▶ REQUIREMENT
The lines to be copied are those below that contain "setClState".
DATA EXTRACTS: Begin
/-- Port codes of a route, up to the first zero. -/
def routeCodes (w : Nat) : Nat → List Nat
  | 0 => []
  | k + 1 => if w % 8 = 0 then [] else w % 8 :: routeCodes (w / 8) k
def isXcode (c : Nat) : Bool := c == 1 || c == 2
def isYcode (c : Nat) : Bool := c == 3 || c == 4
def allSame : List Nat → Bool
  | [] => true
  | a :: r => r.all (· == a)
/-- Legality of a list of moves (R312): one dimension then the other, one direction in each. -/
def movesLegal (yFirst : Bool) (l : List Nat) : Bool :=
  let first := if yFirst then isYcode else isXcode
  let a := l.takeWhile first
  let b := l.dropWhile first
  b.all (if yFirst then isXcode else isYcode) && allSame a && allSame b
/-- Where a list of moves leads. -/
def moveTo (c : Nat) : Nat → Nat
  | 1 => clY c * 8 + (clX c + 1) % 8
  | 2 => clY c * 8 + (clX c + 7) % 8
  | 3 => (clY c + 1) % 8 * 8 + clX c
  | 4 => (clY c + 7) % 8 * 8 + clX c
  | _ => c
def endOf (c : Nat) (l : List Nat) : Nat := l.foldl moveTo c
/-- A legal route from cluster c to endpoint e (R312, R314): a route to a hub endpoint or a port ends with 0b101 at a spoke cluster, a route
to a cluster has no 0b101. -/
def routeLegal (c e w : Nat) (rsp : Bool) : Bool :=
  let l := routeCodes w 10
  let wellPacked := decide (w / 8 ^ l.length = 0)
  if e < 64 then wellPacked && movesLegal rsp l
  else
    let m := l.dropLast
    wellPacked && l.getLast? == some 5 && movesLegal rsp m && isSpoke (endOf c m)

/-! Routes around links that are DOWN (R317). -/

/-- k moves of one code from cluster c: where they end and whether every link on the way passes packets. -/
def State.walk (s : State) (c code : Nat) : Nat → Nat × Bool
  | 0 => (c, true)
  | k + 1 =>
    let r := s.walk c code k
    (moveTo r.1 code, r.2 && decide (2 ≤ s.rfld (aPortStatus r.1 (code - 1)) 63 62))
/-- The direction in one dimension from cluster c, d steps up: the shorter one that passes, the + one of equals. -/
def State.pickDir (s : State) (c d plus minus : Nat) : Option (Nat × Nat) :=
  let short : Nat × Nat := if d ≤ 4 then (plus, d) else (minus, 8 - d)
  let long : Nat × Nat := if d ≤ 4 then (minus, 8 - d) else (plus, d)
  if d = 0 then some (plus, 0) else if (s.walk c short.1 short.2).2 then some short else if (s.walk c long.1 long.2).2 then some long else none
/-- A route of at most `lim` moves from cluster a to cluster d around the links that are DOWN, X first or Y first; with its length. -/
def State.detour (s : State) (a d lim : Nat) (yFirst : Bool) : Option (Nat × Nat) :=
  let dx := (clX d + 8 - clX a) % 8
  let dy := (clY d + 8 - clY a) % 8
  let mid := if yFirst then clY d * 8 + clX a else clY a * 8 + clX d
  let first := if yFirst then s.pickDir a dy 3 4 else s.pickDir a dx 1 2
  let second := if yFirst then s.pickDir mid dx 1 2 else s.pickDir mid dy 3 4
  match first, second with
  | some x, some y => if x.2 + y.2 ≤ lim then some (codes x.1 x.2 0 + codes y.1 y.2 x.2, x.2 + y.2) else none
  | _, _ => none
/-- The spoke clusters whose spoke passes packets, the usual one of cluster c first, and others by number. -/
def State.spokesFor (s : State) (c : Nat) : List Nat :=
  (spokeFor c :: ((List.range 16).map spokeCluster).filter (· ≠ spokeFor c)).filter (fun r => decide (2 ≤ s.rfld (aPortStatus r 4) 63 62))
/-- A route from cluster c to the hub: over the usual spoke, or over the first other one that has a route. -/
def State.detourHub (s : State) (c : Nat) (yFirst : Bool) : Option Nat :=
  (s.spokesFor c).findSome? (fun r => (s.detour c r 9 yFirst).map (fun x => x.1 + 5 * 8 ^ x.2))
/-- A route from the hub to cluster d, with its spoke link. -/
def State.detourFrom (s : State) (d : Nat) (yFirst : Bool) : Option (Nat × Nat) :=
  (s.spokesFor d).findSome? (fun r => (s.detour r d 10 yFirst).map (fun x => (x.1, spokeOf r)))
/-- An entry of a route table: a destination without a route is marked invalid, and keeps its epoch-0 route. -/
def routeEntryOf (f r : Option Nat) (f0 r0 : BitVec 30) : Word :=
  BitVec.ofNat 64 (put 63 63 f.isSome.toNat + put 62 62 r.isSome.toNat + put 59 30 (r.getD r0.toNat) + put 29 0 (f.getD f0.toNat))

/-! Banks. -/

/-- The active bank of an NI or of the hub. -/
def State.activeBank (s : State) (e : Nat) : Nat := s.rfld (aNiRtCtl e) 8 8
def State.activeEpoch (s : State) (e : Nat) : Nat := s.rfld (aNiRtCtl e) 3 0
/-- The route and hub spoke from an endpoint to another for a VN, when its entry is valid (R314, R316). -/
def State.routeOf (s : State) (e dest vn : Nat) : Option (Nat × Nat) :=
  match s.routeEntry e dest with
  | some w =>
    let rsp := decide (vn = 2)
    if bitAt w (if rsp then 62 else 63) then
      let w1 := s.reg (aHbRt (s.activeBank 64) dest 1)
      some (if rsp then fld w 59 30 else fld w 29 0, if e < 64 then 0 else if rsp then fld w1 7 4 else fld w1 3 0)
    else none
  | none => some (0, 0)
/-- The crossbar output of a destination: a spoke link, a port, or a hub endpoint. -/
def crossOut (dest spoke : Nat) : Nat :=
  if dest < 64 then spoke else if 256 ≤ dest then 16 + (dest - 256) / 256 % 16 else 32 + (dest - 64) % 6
DATA EXTRACTS: End
DATA EXTRACTS: Begin
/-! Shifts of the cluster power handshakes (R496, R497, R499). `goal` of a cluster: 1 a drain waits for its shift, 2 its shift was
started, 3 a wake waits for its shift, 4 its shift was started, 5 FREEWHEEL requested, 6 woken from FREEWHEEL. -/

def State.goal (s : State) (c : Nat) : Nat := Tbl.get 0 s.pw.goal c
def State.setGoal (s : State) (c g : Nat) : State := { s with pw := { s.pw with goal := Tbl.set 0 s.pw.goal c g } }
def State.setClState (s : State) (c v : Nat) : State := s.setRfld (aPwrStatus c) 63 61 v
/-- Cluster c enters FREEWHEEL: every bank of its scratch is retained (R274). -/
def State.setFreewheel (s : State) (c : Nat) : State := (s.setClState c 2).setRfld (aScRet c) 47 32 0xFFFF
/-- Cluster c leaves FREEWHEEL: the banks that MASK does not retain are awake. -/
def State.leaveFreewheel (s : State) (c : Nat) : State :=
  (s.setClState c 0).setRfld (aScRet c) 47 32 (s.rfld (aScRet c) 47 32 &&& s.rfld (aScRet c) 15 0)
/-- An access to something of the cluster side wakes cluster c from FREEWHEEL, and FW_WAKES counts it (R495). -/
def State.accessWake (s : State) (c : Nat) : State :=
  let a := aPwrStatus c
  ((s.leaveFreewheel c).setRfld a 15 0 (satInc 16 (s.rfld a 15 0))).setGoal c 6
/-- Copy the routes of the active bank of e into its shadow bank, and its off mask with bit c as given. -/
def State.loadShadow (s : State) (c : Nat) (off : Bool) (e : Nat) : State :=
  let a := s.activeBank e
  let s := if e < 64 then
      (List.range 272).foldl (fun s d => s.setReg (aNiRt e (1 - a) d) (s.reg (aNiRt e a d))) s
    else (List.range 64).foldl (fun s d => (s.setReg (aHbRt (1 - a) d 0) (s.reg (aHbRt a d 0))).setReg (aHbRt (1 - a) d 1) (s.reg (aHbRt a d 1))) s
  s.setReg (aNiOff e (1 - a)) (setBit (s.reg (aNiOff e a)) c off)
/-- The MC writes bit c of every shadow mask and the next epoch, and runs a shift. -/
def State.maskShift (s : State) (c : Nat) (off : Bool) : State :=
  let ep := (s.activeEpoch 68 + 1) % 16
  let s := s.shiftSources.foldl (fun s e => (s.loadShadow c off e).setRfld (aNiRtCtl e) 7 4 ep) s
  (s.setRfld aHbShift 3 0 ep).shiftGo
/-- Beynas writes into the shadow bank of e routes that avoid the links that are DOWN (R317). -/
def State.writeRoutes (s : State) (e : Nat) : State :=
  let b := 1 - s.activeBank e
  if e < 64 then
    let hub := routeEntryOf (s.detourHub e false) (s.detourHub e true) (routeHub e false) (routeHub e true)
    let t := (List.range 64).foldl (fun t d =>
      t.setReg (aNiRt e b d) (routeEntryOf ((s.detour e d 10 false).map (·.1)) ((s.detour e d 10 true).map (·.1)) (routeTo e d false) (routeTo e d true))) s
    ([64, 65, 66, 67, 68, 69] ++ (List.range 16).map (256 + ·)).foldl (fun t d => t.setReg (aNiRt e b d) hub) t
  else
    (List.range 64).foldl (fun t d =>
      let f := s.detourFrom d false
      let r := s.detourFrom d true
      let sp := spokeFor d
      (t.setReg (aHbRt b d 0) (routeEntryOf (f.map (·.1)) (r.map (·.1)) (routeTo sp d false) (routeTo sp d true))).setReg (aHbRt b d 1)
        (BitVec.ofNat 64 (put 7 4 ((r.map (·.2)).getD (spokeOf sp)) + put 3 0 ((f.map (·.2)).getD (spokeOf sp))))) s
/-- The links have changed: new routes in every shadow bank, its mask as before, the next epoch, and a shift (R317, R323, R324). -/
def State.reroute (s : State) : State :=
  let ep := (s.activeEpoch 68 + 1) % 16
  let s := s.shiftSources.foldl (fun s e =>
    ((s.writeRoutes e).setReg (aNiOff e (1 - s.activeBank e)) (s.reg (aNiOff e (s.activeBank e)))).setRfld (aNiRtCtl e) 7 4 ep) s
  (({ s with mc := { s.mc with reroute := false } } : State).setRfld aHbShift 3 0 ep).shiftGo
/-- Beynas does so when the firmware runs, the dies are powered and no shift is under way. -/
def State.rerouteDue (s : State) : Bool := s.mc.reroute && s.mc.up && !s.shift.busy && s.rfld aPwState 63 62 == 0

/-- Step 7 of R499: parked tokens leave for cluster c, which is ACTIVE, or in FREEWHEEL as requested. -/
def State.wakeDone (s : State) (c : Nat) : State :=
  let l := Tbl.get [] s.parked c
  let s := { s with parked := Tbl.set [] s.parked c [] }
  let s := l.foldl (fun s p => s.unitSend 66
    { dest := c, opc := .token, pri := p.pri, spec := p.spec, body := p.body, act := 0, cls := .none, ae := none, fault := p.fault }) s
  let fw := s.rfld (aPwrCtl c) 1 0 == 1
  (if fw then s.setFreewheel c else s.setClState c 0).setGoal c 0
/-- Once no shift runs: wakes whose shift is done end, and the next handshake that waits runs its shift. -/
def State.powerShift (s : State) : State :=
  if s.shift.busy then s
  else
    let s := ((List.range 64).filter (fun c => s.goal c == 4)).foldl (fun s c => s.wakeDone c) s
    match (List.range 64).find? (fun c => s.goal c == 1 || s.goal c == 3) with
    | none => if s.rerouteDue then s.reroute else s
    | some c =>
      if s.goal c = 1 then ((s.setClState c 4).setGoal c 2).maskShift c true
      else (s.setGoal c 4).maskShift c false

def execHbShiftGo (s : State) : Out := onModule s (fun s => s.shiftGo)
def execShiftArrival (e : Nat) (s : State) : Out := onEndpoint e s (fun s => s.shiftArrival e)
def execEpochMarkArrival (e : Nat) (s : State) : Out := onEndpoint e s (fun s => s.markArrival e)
DATA EXTRACTS: End
DATA EXTRACTS: Begin
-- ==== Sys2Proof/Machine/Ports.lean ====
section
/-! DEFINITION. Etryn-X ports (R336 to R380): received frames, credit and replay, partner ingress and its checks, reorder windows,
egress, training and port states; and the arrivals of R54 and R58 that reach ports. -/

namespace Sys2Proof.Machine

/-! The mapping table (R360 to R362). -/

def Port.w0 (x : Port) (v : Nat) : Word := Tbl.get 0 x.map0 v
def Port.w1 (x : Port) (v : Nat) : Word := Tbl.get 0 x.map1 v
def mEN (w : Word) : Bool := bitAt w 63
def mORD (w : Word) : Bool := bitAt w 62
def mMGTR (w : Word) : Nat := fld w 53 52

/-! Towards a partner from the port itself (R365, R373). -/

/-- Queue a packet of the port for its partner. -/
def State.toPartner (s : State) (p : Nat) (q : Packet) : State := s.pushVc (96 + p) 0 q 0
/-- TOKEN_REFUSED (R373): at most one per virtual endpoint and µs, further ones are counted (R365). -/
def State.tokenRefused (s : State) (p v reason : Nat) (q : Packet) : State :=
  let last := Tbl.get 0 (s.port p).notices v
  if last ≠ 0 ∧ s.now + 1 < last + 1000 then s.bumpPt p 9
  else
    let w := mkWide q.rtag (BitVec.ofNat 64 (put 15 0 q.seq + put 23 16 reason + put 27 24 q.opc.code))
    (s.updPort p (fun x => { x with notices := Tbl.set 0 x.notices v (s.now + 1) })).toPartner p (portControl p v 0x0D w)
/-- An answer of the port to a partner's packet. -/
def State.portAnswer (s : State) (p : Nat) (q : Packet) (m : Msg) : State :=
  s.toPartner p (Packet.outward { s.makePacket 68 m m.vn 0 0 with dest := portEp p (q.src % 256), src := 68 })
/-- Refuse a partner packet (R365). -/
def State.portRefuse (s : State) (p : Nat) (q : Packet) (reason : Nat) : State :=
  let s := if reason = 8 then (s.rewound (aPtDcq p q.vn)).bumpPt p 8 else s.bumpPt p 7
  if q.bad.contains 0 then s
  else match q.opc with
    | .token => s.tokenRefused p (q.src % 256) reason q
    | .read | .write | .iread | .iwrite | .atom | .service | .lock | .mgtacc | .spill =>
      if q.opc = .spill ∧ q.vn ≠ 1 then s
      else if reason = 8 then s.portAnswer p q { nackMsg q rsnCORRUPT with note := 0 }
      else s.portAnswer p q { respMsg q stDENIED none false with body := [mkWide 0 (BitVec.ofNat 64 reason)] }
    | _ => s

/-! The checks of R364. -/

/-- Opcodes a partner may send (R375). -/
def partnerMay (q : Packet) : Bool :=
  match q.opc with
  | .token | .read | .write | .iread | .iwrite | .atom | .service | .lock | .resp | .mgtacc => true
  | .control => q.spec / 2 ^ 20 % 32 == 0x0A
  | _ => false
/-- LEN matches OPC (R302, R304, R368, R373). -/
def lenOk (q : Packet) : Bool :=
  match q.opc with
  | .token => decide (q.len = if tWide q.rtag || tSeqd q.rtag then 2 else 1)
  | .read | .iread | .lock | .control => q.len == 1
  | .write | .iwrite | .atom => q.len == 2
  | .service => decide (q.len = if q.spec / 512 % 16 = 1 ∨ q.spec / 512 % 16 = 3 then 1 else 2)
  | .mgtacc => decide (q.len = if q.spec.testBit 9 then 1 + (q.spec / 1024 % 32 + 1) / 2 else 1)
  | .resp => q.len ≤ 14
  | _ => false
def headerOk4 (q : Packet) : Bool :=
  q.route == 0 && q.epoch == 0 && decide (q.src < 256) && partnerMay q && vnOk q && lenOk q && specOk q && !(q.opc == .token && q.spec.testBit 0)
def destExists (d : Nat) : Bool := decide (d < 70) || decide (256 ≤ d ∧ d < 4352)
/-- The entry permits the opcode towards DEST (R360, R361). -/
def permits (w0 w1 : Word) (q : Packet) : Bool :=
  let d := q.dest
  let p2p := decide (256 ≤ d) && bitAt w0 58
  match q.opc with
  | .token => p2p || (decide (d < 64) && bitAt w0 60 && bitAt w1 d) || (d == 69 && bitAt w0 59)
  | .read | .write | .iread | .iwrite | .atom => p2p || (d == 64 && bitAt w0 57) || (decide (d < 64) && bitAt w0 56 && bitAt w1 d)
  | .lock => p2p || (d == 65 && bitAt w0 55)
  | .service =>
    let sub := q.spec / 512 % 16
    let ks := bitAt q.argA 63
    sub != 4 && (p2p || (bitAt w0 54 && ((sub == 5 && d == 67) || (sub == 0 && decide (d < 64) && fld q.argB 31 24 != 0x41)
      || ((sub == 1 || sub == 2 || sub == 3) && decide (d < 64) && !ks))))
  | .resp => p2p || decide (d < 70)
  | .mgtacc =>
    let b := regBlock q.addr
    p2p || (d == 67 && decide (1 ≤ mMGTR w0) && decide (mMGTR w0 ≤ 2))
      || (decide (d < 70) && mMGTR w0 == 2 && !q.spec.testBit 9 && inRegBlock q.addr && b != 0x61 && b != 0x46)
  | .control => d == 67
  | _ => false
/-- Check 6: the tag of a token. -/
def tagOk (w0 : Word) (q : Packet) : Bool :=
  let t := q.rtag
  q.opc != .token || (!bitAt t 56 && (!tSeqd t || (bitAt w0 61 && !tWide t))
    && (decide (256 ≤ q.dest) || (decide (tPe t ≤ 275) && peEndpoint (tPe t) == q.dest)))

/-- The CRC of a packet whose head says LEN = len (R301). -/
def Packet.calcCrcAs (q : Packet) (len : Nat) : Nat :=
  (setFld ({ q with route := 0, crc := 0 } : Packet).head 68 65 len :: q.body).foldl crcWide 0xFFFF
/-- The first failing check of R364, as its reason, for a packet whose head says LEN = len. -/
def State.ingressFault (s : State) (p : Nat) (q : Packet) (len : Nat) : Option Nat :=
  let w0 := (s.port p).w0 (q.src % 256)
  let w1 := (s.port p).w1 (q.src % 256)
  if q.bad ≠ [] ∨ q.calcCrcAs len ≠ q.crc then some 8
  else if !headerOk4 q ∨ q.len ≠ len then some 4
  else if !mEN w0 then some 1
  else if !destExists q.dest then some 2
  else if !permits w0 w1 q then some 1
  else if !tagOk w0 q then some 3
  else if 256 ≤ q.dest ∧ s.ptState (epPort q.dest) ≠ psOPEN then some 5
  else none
DATA EXTRACTS: End
▶ RESULT BELOW
def State.setClState (s : State) (c v : Nat) : State := s.setRfld (aPwrStatus c) 63 61 v
def State.setFreewheel (s : State) (c : Nat) : State := (s.setClState c 2).setRfld (aScRet c) 47 32 0xFFFF
  (s.setClState c 0).setRfld (aScRet c) 47 32 (s.rfld (aScRet c) 47 32 &&& s.rfld (aScRet c) 15 0)
  (if fw then s.setFreewheel c else s.setClState c 0).setGoal c 0
      if s.goal c = 1 then ((s.setClState c 4).setGoal c 2).maskShift c true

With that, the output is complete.